Last in this stage, R2C8 2 by DSA reduction of [7,9] from possible digit subset [2,7,9] in top right major square.
Results of the actions taken shown below.
Solution to the New York Times Sudoku Hard, 22nd February, 2021: Stage 2: Breakthrough by Single digit lock
With R2C8 2, R2C6 9 by reduction -- R3C6 2 by reduction -- R2C9 7 by reduction -- R3C9 9 by reduction.
R3C3 7 by row column scan for 7 in R2, C1, C2.
R3C1 1 by row column scan for 1 in R2, C2 -- R6C3 1 by scan for 1 in C1, C2 -- R4C5 1 by scan for 1 in R6, C4 -- R5C8 1 by scan for 1 in R4, R6, C7. Digit 1 fully filled.
R6C9 6 by scan for 6 in R4, C7.
Single digit lock on 5 formed in R4C8, R4C9 by scan for 5 in C7 -- R5C4 5 by scan for 5 in lock on 5 in R4, 5 in C5 -- R5C2 2 by DSA reduction of [4,6] in C1 from DS [2,4,6] in R5 -- R5C4 4 by reduction -- R5C2 6 by exception in R5. R9C2 7 by scan for 7 in R7, R8, C8, C9.
Note on Single digit lock: 5 in C7 blocks R6C7 for 5 and leaves only the two consecutive cells R4C8, R4C9 for 5. Digit 5 can appear in only these two cells in the final solution. It means digit 5 is locked and these two cells and thus diallows appearance of 5 in any empty cell of the parent zone R4. This ios the way a single digit lock is formed and takes part in finding a valid cell by reduction of 5 in R4 or by scan for 5 in R4.
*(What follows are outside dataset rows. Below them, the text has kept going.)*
/-- The events of a `STOP`. -/
theorem stop_trace (s : State) :
    (Op.apply stop s).2.trace = s.trace ++ stopEvents s.session.halfPeriod s.answer := by
  rcases stop_cases s with ⟨hok, h⟩ | ⟨e, t, _, h, _, ht⟩
  · have h4 : firstFail s.answer 4 = 4 := by
      rcases Nat.lt_or_ge (firstFail s.answer 4) 4 with hlt | hge
      · have := firstFail_fail s.answer 4 hlt
        rw [hok _ hlt] at this
        exact absurd this (by decide)
      · exact Nat.le_antisymm (firstFail_le _ _) hge
    rw [h]
    unfold stopEvents
    rw [h4, cutAt_none 4 _ (by simp [stopWave, callsOf])]
    rfl
  · rw [h]
    exact ht

/-! ## SETREG cut (R98) -/

theorem hostPart_eq {s t : State} (h : hostPart t = hostPart s) :
    t.cfg = s.cfg ∧ t.session = s.session ∧ t.status = s.status ∧ t.buf0 = s.buf0 ∧ t.buf1 = s.buf1 ∧
      t.result = s.result ∧ t.inputs = s.inputs ∧ t.scl.claimed = s.scl.claimed ∧ t.sda.claimed = s.sda.claimed := by
  simpa [hostPart] using h

/-- A piece that emits `STOP` when one of its own calls answers fail. -/
def Op.CutsStop (x : Op α) (s : State) (w : List Event) : Prop :=
  ∀ k, k < callsOf w → s.OkFor k → s.answer k = false →
    ∃ e t, Op.apply x s = (.error e, (Op.apply stop t).2) ∧ callError k w = some e ∧
      t.trace = s.trace ++ cutAt k w ∧ t.env.answers = s.env.answers.advanceBy (k + 1) ∧ t.session = s.session

theorem cutsStop_of {x : Op α} {f : α → Op β} {s : State} {w : List Event} (h : x.Cuts s w)
    (hx : Op.Respects (Keeps hostPart) x) : (orStop x >>= f).CutsStop s w := by
  intro k hk hok hfail
  obtain ⟨e, t, h1, h2, h3, h4⟩ := h k hk hok hfail
  have hs := (hostPart_eq (hx s)).2.1
  rw [h1] at hs
  exact ⟨e, t, apply_bind_error (orStop_error h1), h2, h3, h4, hs⟩

theorem byteStep_cuts (n : Nat) (f : State → Byte) (stage : Stage) (s : State) :
    (byteStep n f stage).CutsStop s (byteWave s.session.halfPeriod (f (s.goToStep n)) (s.sample 0)) := by
  unfold byteStep
  intro k hk hok hfail
  simp only [apply_line_bind, apply_readState_bind]
  exact cutsStop_of (writeByte_cuts (f (s.goToStep n)) (s.goToStep n))
    (respects_writeByte hostPart_prog.reg.set.byte _) k hk hok hfail

@[simp] theorem startWave_calls (T : Nat) : callsOf (startWave T) = 3 := by simp [startWave, callsOf]
@[simp] theorem stopWave_calls (T : Nat) : callsOf (stopWave T) = 4 := by simp [stopWave, callsOf]
@[simp] theorem byteWave_calls (T : Nat) (b : Byte) (v : Sample) : callsOf (byteWave T b v) = 28 := by
  simp [byteWave, bitsMsbFirst, bitWave, readWave, callsOf]

/-- What a cut transaction leaves, `w` being what it would have sent. -/
def CutTransaction (s : State) (dev sub val : Byte) (k : Nat) (w : List Event) : Prop :=
  ∃ e t, Op.apply (transaction dev sub val) s = (.error e, (Op.apply stop t).2) ∧ callError k w = some e ∧
    t.trace = s.trace ++ cutAt k w ∧ t.env.answers = s.env.answers.advanceBy (k + 1) ∧ t.session = s.session

/-- The transaction cut inside a byte: `u` is the state in which the byte is sent, after the events `p`. -/
theorem cutTransaction_byte {s u : State} {dev sub val b : Byte} {n : Nat} {f : State → Byte} {stage : Stage}
    {rest : Op Unit} {p q : List Event} {k j : Nat} {v : Sample}
    (hx : Op.apply (transaction dev sub val) s = Op.apply (byteStep n f stage >>= fun _ => rest) u)
    (ht : u.trace = s.trace ++ p) (he : u.env.answers = s.env.answers.advanceBy (callsOf p))
    (hT : u.session = s.session) (hb : f (u.goToStep n) = b) (hv : u.sample 0 = v) (hk : k = callsOf p + j) (hj : j < 28)
    (hok : s.OkFor k) (hfail : s.answer k = false) :
    CutTransaction s dev sub val k (p ++ (byteWave s.session.halfPeriod b v ++ q)) := by
  subst hk
  have hokj : u.OkFor j := okFor_after he hok (Nat.le_refl _)
  have hfailj : u.answer j = false := by
    unfold State.answer at hfail ⊢
    rw [he, Script.nth_advanceBy]
    exact hfail
  have hc := byteStep_cuts n f stage u
  rw [hb, hv, hT] at hc
  obtain ⟨e, t, h1, h2, h3, h4, h5⟩ := hc j (by simpa using hj) hokj hfailj
  refine ⟨e, t, hx.trans (apply_bind_error h1), ?_, ?_, ?_, h5.trans hT⟩
  · rw [callError_append_ge, callError_append_lt _ _ _ (by simpa using hj), h2]
  · rw [h3, ht, cutAt_append_ge, cutAt_append_lt _ _ _ (by simpa using hj), List.append_assoc]
  · rw [h4, he, Script.advanceBy_advanceBy, Nat.add_assoc]

@[simp] theorem opened_trace (s : State) (dev sub val : Byte) :
    (s.opened dev sub val).trace = s.trace ++ startWave s.session.halfPeriod := rfl
@[simp] theorem opened_session (s : State) (dev sub val : Byte) : (s.opened dev sub val).session = s.session := rfl
@[simp] theorem sentByte_trace (s : State) (n : Nat) (b : Byte) :
    (s.sentByte n b).trace = s.trace ++ byteWave s.session.halfPeriod b (s.sample 0) := rfl
@[simp] theorem sentByte_session (s : State) (n : Nat) (b : Byte) : (s.sentByte n b).session = s.session := rfl

@[simp] theorem sentByte_rSub (s : State) (n : Nat) (b : Byte) : (s.sentByte n b).work.rSub = s.work.rSub := rfl
@[simp] theorem sentByte_rVal (s : State) (n : Nat) (b : Byte) : (s.sentByte n b).work.rVal = s.work.rVal := rfl
@[simp] theorem goToStep_work (s : State) (n : Nat) : (s.goToStep n).work = s.work := rfl
@[simp] theorem opened_rDev (s : State) (dev sub val : Byte) : (s.opened dev sub val).work.rDev = dev := rfl
@[simp] theorem opened_rSub (s : State) (dev sub val : Byte) : (s.opened dev sub val).work.rSub = sub := rfl
@[simp] theorem opened_rVal (s : State) (dev sub val : Byte) : (s.opened dev sub val).work.rVal = val := rfl

/-- The transaction when a call of `START` or of a `WRITEBYTE` answers fail; a byte is only sent after every earlier one
was acknowledged. -/
theorem transaction_cuts (dev sub val : Byte) (s : State) (k : Nat) (hk : k < 87) (hok : s.OkFor k)
    (hfail : s.answer k = false) (hs : ∀ j, 31 + 28 * j ≤ k → s.sample j = .zero) :
    CutTransaction s dev sub val k (startWave s.session.halfPeriod ++ (byteWave s.session.halfPeriod dev (s.sample 0)
        ++ (byteWave s.session.halfPeriod sub (s.sample 1) ++ byteWave s.session.halfPeriod val (s.sample 2)))) := by
  by_cases h3 : k < 3
  · have hT : (((s.goToStep 1).setWork { s.work with rDev := dev, rSub := sub, rVal := val }).goToStep 2).session
        = s.session := rfl
    obtain ⟨e, t, h1, h2, h4, h5, h6⟩ := cutsStop_of (f := fun _ => (do
      byteStep 3 (·.work.rDev) .address
      byteStep 5 (·.work.rSub) .subaddress
      byteStep 7 (·.work.rVal) .value
      line 9
      stop
      line 10)) (start_cuts (((s.goToStep 1).setWork { s.work with rDev := dev, rSub := sub, rVal := val }).goToStep 2))
      (respects_start hostPart_pin) k (by simpa using h3) hok hfail
    rw [hT] at h2 h4
    refine ⟨e, t, ?_, ?_, ?_, h5, h6⟩
    · rw [transaction_parts]
      exact h1
    · rw [callError_append_lt _ _ _ (by simpa using h3), h2]
    · rw [cutAt_append_lt _ _ _ (by simpa using h3), h4]
      rfl
  · have hok3 : s.OkFor 3 := okFor_same rfl hok (by omega)
    by_cases h31 : k < 31
    · exact cutTransaction_byte (transaction_opened dev sub val s hok3) (opened_trace s dev sub val)
        (by simp) rfl rfl (sample_after (a := 0) (by simp) 0) (j := k - 3) (by simp; omega) (by omega) hok hfail
    · have h0 := hs 0 (by omega)
      by_cases h59 : k < 59
      · rw [← List.append_assoc]
        refine cutTransaction_byte (transaction_sent1 dev sub val s (okFor_same rfl hok (by omega)) h0) ?_ (by simp)
          (by simp [State.sent1]) (by simp [State.sent1]) (sample_after (a := 1) (by simp) 0) (j := k - 31)
          (by simp; omega) (by omega) hok hfail
        rw [State.sent1, sentByte_trace, sample_after (s := s) (a := 0) (by simp) 0]
        simp
      · have h1 := hs 1 (by omega)
        rw [← List.append_assoc, ← List.append_assoc,
          ← List.append_nil (byteWave s.session.halfPeriod val (s.sample 2))]
        refine cutTransaction_byte (transaction_sent2 dev sub val s (okFor_same rfl hok (by omega)) h0 h1) ?_ (by simp)
          (by simp [State.sent1, State.sent2]) (by simp [State.sent1, State.sent2]) (sample_after (a := 2) (by simp) 0)
          (j := k - 59) (by simp; omega) (by omega) hok hfail
        rw [State.sent2, sentByte_trace, sample_after (s := s) (a := 1) (by simp) 0, State.sent1, sentByte_trace,
          sample_after (s := s) (a := 0) (by simp) 0]
        simp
Last few valid cells are by row column scan. Time to time you should try for this easiest way to get valid cells.
R8C7 3 by scan for 3 in R7, C8, C9 -- R9C1 3 by scan for 3 in R7, R8, C3.
R8C1 9 by scan for 9 in R7, C3.
R8C9 4 by scan for 4 in R9, C8.
Results of game status shown below.
Solution to the New York Times Sudoku Hard 22nd February: Stage 3: Breakthrough by Parallel digit scan, Single digit lock and DSA reduction
Breakthrough by Parallel digit scan for 2 on empty cells of C2: With 2 in left middle major square, R4C2, R6C2 disallowed for 2 and with 2 in top left major square, cells R2C2, R3C2 are disallowed for 2 leaving the single cell R7C2 for 2 -- R7C2 2.
How Parallel digit scan carried out and what is its effect
Instead of scanning for a digit on empty cells of a major square, in parallel digit scan empty cells of a row (or column) are scanned in parallel by presence of the digit in columns (or rows).
We do this scan only to get a single valid cell left for the digit in the scanned row (or column), rest eliminated by the scan.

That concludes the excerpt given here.